** Opening WORKING DATA block **
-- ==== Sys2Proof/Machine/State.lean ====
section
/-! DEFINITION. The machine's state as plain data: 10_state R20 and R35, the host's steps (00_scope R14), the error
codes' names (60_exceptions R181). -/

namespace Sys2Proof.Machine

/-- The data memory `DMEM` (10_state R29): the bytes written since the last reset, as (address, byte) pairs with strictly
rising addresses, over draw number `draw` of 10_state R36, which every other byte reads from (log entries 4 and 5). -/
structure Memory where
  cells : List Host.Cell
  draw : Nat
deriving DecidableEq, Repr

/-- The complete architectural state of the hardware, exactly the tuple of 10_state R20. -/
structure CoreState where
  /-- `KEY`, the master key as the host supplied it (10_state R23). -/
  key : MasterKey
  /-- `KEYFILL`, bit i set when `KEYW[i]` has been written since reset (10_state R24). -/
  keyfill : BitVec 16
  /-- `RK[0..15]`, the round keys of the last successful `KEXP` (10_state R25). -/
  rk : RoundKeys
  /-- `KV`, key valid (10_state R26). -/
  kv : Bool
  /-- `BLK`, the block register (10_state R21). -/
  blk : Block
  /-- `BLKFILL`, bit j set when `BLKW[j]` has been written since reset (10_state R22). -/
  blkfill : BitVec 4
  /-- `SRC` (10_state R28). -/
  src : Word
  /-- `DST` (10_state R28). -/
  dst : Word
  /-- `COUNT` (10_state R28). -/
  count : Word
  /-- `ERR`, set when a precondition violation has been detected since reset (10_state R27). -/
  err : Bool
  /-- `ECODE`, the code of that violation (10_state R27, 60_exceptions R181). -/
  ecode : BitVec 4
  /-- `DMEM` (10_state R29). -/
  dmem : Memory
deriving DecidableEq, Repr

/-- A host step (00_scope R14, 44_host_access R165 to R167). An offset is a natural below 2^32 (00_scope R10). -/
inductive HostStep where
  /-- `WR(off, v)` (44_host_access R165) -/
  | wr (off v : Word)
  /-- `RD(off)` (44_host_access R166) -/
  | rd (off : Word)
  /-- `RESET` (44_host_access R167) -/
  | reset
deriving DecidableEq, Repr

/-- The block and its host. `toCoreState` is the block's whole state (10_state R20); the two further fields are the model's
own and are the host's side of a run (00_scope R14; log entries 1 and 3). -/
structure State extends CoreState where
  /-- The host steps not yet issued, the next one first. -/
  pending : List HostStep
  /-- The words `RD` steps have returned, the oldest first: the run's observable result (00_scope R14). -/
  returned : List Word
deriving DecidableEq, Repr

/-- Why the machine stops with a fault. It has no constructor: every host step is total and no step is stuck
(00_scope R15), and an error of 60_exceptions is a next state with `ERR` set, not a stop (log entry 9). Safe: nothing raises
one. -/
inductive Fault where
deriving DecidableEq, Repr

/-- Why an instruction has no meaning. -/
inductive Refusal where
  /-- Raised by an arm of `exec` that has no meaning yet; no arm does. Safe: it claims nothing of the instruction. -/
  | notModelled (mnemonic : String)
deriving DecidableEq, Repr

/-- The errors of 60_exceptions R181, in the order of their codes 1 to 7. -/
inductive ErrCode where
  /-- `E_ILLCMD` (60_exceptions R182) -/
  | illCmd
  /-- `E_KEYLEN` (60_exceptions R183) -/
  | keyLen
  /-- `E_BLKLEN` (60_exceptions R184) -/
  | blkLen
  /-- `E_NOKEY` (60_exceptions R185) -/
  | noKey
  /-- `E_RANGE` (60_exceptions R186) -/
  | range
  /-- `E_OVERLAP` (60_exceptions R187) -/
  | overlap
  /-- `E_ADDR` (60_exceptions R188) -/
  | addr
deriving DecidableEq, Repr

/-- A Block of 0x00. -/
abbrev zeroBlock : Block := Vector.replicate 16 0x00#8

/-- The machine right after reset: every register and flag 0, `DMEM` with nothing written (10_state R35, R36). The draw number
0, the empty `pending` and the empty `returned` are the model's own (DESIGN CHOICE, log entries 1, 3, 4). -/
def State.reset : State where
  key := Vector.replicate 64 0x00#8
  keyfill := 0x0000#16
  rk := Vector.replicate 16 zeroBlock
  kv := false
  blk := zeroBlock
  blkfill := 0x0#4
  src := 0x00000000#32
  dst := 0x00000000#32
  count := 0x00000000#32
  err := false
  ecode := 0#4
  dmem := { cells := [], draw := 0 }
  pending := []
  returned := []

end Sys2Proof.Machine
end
** Closing WORKING DATA block **
** Opening WORKING DATA block **
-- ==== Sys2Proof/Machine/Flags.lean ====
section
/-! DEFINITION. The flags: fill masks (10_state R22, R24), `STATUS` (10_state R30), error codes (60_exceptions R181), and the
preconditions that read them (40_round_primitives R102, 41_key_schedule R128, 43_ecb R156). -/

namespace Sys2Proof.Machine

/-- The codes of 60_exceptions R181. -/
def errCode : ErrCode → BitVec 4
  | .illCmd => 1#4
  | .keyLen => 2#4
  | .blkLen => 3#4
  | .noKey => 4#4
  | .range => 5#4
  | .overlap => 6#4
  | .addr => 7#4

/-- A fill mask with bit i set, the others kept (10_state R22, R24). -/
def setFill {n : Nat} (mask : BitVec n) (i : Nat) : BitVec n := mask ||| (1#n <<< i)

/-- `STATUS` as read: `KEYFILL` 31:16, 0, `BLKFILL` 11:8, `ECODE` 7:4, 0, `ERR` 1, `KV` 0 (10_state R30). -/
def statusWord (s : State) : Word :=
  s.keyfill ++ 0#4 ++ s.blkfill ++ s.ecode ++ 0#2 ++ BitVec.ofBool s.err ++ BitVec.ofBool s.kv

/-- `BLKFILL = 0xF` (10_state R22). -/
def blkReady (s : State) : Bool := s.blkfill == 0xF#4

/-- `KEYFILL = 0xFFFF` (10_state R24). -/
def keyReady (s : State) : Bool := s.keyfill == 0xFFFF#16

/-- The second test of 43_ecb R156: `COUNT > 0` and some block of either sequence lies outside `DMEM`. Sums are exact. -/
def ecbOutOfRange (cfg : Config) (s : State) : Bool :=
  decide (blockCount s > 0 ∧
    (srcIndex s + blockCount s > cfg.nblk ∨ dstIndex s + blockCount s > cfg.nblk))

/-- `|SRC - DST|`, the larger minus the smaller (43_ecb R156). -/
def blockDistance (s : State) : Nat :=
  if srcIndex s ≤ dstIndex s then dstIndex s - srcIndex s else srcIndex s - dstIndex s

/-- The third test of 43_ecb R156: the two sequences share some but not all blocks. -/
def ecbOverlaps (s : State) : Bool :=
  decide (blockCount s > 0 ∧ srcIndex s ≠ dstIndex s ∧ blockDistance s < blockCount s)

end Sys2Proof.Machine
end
** Closing WORKING DATA block **
### WHAT TO DO
All lines above from the one containing "-- ==== Sys2Proof/Machine/State.lean" to the one containing "structure Memory where" must be repeated exactly, both lines included, and no others.

### ANSWER AREA
-- ==== Sys2Proof/Machine/State.lean ====
section
/-! DEFINITION. The machine's state as plain data: 10_state R20 and R35, the host's steps (00_scope R14), the error
codes' names (60_exceptions R181). -/

namespace Sys2Proof.Machine

/-- The data memory `DMEM` (10_state R29): the bytes written since the last reset, as (address, byte) pairs with strictly
rising addresses, over draw number `draw` of 10_state R36, which every other byte reads from (log entries 4 and 5). -/
structure Memory where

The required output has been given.